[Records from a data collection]
• • • • • • •

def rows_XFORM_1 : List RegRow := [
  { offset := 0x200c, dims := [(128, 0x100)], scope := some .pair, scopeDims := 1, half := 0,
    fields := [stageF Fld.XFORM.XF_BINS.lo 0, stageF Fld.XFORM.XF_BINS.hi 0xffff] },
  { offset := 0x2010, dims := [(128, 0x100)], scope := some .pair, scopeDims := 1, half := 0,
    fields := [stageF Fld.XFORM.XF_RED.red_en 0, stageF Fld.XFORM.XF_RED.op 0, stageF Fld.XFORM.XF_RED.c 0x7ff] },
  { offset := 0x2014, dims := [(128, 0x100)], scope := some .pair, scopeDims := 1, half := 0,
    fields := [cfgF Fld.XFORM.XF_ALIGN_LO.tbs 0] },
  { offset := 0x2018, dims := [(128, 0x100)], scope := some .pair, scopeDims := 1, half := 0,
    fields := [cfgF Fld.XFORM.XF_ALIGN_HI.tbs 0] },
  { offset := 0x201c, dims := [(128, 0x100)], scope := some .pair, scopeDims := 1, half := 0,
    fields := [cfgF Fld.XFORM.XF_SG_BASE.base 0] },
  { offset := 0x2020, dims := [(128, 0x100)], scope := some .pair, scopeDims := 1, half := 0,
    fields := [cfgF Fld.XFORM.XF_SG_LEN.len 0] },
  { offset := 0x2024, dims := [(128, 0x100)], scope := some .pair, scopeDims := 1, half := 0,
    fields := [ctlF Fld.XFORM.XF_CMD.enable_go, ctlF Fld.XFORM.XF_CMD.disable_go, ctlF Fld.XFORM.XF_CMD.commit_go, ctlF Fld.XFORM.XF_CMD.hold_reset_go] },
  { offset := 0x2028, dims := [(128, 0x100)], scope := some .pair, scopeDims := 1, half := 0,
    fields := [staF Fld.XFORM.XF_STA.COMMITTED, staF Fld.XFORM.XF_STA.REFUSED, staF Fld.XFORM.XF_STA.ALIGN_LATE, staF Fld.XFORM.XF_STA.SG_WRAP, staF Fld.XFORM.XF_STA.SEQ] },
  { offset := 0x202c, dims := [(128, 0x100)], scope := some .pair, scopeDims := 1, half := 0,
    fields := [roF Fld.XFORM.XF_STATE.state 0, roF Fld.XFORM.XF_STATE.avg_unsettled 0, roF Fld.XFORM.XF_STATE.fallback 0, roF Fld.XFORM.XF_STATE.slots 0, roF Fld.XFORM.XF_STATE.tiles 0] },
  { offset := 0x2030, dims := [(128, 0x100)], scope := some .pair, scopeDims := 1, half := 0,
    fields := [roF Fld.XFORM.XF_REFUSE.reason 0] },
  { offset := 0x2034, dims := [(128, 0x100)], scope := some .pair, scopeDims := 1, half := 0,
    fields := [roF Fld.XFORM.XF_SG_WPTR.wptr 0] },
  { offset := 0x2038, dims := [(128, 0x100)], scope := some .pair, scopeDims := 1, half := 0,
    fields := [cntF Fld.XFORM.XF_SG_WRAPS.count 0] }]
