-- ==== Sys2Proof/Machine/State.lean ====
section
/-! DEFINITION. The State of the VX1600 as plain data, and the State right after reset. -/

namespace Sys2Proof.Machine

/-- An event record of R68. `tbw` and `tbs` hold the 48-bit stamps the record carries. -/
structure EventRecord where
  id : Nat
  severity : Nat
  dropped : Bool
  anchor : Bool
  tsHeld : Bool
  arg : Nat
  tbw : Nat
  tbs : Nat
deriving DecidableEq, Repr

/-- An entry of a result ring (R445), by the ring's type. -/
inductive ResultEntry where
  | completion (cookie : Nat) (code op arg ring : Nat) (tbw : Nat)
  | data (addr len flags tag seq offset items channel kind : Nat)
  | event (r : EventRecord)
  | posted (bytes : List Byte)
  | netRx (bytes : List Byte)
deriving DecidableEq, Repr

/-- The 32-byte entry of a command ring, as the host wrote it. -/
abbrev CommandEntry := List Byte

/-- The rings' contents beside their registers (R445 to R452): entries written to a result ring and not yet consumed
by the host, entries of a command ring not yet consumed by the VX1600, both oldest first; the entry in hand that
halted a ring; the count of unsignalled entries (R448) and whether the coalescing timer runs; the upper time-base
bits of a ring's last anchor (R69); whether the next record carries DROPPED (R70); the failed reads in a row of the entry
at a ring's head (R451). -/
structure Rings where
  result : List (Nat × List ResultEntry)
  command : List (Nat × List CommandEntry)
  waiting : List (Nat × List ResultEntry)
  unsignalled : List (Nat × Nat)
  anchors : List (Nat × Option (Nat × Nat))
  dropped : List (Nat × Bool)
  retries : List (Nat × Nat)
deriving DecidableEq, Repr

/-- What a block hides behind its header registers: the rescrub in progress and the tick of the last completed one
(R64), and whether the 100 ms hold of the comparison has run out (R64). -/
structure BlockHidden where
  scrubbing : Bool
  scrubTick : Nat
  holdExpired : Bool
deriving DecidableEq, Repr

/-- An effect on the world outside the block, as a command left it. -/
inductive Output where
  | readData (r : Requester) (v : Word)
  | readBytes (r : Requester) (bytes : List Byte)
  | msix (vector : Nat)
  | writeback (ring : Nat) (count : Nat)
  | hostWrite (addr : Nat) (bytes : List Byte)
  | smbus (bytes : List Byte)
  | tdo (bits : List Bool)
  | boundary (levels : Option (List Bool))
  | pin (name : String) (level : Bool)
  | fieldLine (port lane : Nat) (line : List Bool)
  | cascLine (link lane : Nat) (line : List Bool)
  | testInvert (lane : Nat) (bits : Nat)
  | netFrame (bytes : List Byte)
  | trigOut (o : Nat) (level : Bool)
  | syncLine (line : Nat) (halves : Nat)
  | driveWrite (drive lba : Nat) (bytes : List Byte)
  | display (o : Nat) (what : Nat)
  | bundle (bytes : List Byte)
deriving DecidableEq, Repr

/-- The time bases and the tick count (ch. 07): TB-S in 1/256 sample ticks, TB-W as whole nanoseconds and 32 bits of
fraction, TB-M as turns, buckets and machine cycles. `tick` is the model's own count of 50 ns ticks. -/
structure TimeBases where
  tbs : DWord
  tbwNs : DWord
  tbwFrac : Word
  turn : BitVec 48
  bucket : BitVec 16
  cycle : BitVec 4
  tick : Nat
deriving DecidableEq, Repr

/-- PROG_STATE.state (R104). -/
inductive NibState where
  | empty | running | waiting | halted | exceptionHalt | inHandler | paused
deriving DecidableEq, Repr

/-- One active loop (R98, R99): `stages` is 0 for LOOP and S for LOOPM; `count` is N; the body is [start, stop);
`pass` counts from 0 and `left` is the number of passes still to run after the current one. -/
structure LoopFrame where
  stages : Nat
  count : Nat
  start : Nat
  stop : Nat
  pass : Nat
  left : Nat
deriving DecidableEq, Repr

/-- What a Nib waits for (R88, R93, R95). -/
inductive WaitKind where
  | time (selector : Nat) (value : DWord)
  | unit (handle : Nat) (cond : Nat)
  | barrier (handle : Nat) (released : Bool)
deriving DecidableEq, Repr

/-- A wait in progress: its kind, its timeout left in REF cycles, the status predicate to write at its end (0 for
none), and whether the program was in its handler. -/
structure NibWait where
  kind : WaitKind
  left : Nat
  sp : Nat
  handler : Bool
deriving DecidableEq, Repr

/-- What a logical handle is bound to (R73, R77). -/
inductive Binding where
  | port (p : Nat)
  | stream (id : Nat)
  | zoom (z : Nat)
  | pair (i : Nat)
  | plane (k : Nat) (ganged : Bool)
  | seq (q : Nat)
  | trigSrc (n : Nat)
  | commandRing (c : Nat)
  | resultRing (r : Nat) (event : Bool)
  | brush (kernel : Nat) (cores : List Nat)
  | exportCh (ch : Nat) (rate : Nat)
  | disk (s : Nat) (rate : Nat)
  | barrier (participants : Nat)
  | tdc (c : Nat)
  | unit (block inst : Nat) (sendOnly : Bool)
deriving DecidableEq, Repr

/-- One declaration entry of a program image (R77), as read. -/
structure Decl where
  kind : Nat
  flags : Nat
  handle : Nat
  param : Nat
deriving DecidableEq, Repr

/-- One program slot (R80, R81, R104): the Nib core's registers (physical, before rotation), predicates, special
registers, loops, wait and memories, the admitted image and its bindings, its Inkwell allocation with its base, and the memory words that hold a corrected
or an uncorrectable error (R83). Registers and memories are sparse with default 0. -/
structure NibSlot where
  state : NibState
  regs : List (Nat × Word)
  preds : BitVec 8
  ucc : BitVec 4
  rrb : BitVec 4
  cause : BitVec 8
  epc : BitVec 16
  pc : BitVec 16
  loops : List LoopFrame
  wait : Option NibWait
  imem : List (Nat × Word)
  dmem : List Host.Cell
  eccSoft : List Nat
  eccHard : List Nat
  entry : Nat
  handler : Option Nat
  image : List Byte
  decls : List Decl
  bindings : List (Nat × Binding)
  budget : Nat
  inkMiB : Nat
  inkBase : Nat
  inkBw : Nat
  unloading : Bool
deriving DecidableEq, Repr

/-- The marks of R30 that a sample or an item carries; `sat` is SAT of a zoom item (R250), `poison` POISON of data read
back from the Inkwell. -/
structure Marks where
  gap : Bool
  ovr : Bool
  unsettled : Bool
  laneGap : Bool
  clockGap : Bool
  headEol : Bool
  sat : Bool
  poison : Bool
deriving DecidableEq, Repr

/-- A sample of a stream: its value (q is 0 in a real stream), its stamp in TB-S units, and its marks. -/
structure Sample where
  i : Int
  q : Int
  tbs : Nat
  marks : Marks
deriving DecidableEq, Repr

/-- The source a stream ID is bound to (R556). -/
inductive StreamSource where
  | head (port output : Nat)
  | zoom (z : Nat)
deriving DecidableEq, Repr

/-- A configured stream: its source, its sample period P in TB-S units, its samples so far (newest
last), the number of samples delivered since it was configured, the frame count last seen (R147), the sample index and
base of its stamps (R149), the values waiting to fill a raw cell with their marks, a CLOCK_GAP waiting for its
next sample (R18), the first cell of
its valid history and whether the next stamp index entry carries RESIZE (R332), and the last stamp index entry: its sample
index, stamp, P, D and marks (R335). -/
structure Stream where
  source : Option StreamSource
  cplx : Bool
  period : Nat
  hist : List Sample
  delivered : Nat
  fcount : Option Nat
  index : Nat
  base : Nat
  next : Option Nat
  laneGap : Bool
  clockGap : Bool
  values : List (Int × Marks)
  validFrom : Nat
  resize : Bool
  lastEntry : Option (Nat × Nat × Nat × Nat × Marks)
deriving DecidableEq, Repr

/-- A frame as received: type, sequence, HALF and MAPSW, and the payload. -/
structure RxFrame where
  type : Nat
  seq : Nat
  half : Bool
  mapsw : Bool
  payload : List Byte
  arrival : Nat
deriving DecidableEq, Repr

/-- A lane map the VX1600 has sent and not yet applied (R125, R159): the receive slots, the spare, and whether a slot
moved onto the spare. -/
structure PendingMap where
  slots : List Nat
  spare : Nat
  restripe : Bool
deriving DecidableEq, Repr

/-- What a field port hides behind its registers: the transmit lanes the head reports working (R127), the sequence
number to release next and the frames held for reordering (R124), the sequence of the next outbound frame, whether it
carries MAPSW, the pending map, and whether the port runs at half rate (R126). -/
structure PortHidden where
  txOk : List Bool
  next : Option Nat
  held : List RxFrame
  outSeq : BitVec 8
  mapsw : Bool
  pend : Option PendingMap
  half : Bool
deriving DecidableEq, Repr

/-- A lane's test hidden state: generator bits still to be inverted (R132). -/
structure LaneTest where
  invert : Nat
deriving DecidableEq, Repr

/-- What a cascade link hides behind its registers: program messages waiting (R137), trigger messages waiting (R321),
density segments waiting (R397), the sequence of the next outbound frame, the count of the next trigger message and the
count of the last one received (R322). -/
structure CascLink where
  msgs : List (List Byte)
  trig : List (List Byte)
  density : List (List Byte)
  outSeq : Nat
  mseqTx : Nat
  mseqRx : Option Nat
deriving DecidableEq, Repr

• • • • • • •

* _ASSIGNMENT_: Given the records above, reproduce precisely and only the lines between the line holding "last completed one" and the line holding "(port lane : Nat) (line : List Bool)", inclusive.

* _RESULT OF THIS EXERCISE_:
/-- What a block hides behind its header registers: the rescrub in progress and the tick of the last completed one
(R64), and whether the 100 ms hold of the comparison has run out (R64). -/
structure BlockHidden where
  scrubbing : Bool
  scrubTick : Nat
  holdExpired : Bool
deriving DecidableEq, Repr

/-- An effect on the world outside the block, as a command left it. -/
inductive Output where
  | readData (r : Requester) (v : Word)
  | readBytes (r : Requester) (bytes : List Byte)
  | msix (vector : Nat)
  | writeback (ring : Nat) (count : Nat)
  | hostWrite (addr : Nat) (bytes : List Byte)
  | smbus (bytes : List Byte)
  | tdo (bits : List Bool)
  | boundary (levels : Option (List Bool))
  | pin (name : String) (level : Bool)
  | fieldLine (port lane : Nat) (line : List Bool)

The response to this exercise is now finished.